O que parece claro é que não há soluções universais e radicais. Teremos que aprender com a experiência, as boas práticas e a reflexão de uns e outros. As leis, por mais perfeitas, não são a única solução. A dupla aproximação de prevenção e repressão não se tem demonstrado particularmente eficaz. Há questões de alteração de mentalidades - do público em geral, das vitimas e agressores, das autoridades públicas , judiciais e policiais - que devem ser trabalhadas. O silêncio sobre estas questões acabou - e isso é uma enorme vitória de direitos humanos. Há que trabalhar as respostas legais. Há que mudar mentalidades (mudar os homens, dizia Mme Theorin, deputada europeia).

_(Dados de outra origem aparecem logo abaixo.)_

theorem agentBytes_same {s0 : Stall} {e o : Nat} : ∀ {s : Stall} {a bs}, SameCpu s0 s → SameCpu s0 (agentBytes s e o a bs) := by
  intro s a bs
  induction bs generalizing s a with
  | nil => intro h; exact h
  | cons b bs ih => intro h; exact ih (agentByte_same h)

theorem agentWrite_same {s0 s : Stall} {a1 a2 a3 a4 a5} (h : SameCpu s0 s) : SameCpu s0 (agentWrite s a1 a2 a3 a4 a5) := by
  unfold agentWrite
  exact addStamps_same (agentBytes_same (settleAgent_same h))

theorem makePost_same {s0 s : Stall} {a1 a2 a3 a4} (h : SameCpu s0 s) : SameCpu s0 (makePost s a1 a2 a3 a4) := by
  unfold makePost
  extract_lets x z bs w
  have h1 : SameCpu s0 z := devSetBit_same (Stall.setSub_same h)
  have h2 : SameCpu s0 w := SameCpu.ite (h1.mk' rfl rfl) h1
  exact SameCpu.ite (assertLine_same h2) h2

theorem applyPend_same {s0 s : Stall} {a1} (h : SameCpu s0 s) : SameCpu s0 (applyPend s a1) := by
  unfold applyPend
  extract_lets +onlyGivenNames x0
  have h1 : SameCpu s0 x0 := by
    unfold x0
    refine SameCpu.ite ?_ ?_
    · assumption
    · exact SameCpu.ite (agentBytes_same (settleAgent_same h)) (agentWrite_same h)
  clear_value x0
  extract_lets +onlyGivenNames x2
  clear_value x2
  extract_lets +onlyGivenNames x3
  have h4 : SameCpu s0 x3 := by
    unfold x3
    split
    · rename_i y5 y6 y7
      exact Stall.setSub_same (by assumption)
    · rename_i y8 y9
      assumption
  clear_value x3
  split
  · rename_i y10 y11 y12
    exact makePost_same (by assumption)
  · rename_i y13 y14
    assumption

theorem applyDue_same {s0 : Stall} (l : List Pend) : ∀ {s : Stall}, SameCpu s0 s → SameCpu s0 (applyDue l s) := by
  induction l with
  | nil => intro s h; exact h
  | cons p r ih =>
    intro s h
    unfold applyDue
    exact SameCpu.ite (ih (applyPend_same h)) (h.mk' rfl rfl)

theorem flushOnce_same {s0 s : Stall} {a1} (h : SameCpu s0 s) : SameCpu s0 (flushOnce s a1) := by
  unfold flushOnce
  exact applyDue_same _ (h.mk' rfl rfl)

theorem flushBelow_same {s0 s : Stall} {a1} (h : SameCpu s0 s) : SameCpu s0 (flushBelow s a1) := by
  unfold flushBelow
  refine SameCpu.ite ?_ ?_
  · assumption
  · refine flushOnce_same ?_
    exact flushOnce_same (by assumption)

theorem addPend_same {s0 s : Stall} {a1} (h : SameCpu s0 s) : SameCpu s0 (addPend s a1) := by
  unfold addPend
  refine flushBelow_same ?_
  refine SameCpu.mk' (b := s) ?_ rfl rfl
  assumption

theorem rasSet_same {s0 s : Stall} {t a v} (h : SameCpu s0 s) : SameCpu s0 (rasSet s t a v) := by
  exact SameCpu.mk' h rfl rfl

theorem noteMark_same {s0 s : Stall} {m} (h : SameCpu s0 s) : SameCpu s0 (noteMark s m) := by
  unfold noteMark
  dsimp only
  exact SameCpu.ite (SameCpu.mk' (SameCpu.ite h (rasSet_same h)) rfl rfl) (SameCpu.ite h (rasSet_same h))

theorem passMarks_same {s0 s : Stall} {t} (h : SameCpu s0 s) : SameCpu s0 (passMarks s t) := by
  unfold passMarks
  exact SameCpu.ite h (SameCpu.foldl (fun _ _ h => noteMark_same h) _ (h.mk' rfl rfl))

theorem afterTick_same {s0 s : Stall} (h : SameCpu s0 s) : SameCpu s0 (afterTick s) := by
  unfold afterTick
  exact applyColl_same (flushBelow_same (passMarks_same h))

/-- An access marks its entries and leaves what a stall's schedule and processor rest on (R377). -/
theorem accessed_same {s0 s : Stall} {a n} (h : SameCpu s0 s) : SameCpu s0 (s.accessed a n) := h.mk' rfl rfl

theorem Same.atTick (s : Stall) (c : Cpu) (t l : Nat) : Same s (s.atTick t l c) := Same.of (SameCpu.refl s).toSame rfl rfl

@[simp] theorem Stall.atTick_cpu (s : Stall) (c : Cpu) (t l : Nat) : (s.atTick t l c).cpu = c := rfl

@[simp] theorem Stall.atTick_tick (s : Stall) (c : Cpu) (t l : Nat) : (s.atTick t l c).tick = t := rfl

theorem SameCpu.memOnly (s : Stall) (m : Mem) : SameCpu s { s with mem := m } := SameCpu.mk' (SameCpu.refl s) rfl rfl

theorem SameCpu.start (s : Stall) (sh : Shadow) (m : Mem) : SameCpu s { s with shadow := sh, mem := m } :=
  SameCpu.mk' (SameCpu.refl s) rfl rfl

theorem SameCpu.shadowOnly (s : Stall) (sh : Shadow) : SameCpu s { s with shadow := sh } := SameCpu.mk' (SameCpu.refl s) rfl rfl

theorem frameWritten_same {st : Stall} {e vec ret rep : Nat} : SameCpu st (frameWritten st e vec ret rep) :=
  procWrites_same (flushBelow_same (SameCpu.shadowOnly st _))

theorem enter_same {st : Stall} {e vec ret rep : Nat} : Same st (enter st e vec ret rep) :=
  (frameWritten_same.toSame.trans (Same.atTick _ _ _ _)).trans (afterTick_same (SameCpu.refl _)).toSame

theorem enter_tick (st : Stall) (e vec ret rep : Nat) : (enter st e vec ret rep).tick = e + 6 :=
  (afterTick_same (SameCpu.refl _)).tick

/-- The processor after an entry (R96, R98, R102). -/
theorem enter_cpu (st : Stall) (e vec ret rep : Nat) : (enter st e vec ret rep).cpu = cpuEntered st.cpu e vec :=
  (afterTick_same (SameCpu.refl _)).cpu.trans (congrArg (fun c => cpuEntered c e vec) frameWritten_same.cpu)

/-- What an instruction starts with: the shadow emptied, and the clears of what it read. -/
theorem SameCpu.clearRead (s : Stall) (sh : Shadow) (l : List Nat) : SameCpu s (Stall.clearRead { s with shadow := sh } l) :=
  SameCpu.mk' (SameCpu.refl s) rfl rfl

theorem written_same {st : Stall} {r : Res} {w : Nat} : SameCpu st (written st r w) :=
  procWrites_same (flushBelow_same ((SameCpu.foldl (fun _ _ h => accessed_same h) _ (SameCpu.refl st)).trans (SameCpu.clearRead _ _ _)))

Há que apoiar as vítimas. Um dos apoios essenciais consiste na chamada alfabetização jurídica que possibilitará que as mulheres conheçam a lei, e fiquem a perceber o que é que a lei significa no contexto das suas vidas. As mulheres poderão assim reflectir sobre as suas vidas e perceber as violações da lei que ocorreram nas suas vidas, ligar essas violações a causas estruturais, tais como classe, género e perceber como essas estruturas se apoiam na lei. Disso surgirá uma maior crítica acerca da posição subordinada das mulheres na sociedade, e do papel que a lei desempenha no reforço dessa subordinação e levará porventura, ao desenvolvimento de estratégias de mudança social. Os serviços sociais de apoio deverão crescer em quantidade e qualidade, respeitando a decisão das vítimas, informando-as de forma correcta e clara para que as suas decisões sejam assumidas em liberdade.

Há que calar o silêncio: a sensibilização a nível mundial passa pela disponibilização de dados, pelo desenvolvimento de indicadores, pela articulação internacional e por parcerias expeditas e eficazes com a sociedade civil. As ONG, nomeadamente de direitos humanos e movimentos de mulheres são fundamentais. O apoio às vitimas (deveremos antes falar de sobreviventes), nomeadamente no que se refere a informação, sensibilização, apoio na crise, inserção social são pontos fundamentais.

O telefone de emergência da responsabilidade da CIDM recebe uma média de 6000 apelos/ano. No ano 2000 as polícias em Portugal receberam cerca de 12000 queixas. Dispomos de 600 lugares em casas abrigo (de responsabilidade privada mas financiadas pelo Estado) e estamos a abrir mais 4 casas. Estamos a implementar uma rede nacional de estruturas públicas e privadas que trabalham as situações de violência.

Não esqueço 3 mulheres que atendi nos anos 70 e 80 e que, por falta de apoios sociais e policiais, foram a seguir mortas pelos seus companheiros. Não esqueço as crianças que me contaram que foram elas a chamar a polícia. Não esqueço uma mulher desfigurada por queimaduras de ácido sulfúrico. Não esqueço uma técnica superior violada diariamente pelo marido que lhe introduzia na vagina objectos, os mais diversos.

Como afirma uma poeta portuguesa ( Sophia de Mello Breyner) "Vemos, ouvimos e lemos, não podemos ignorar".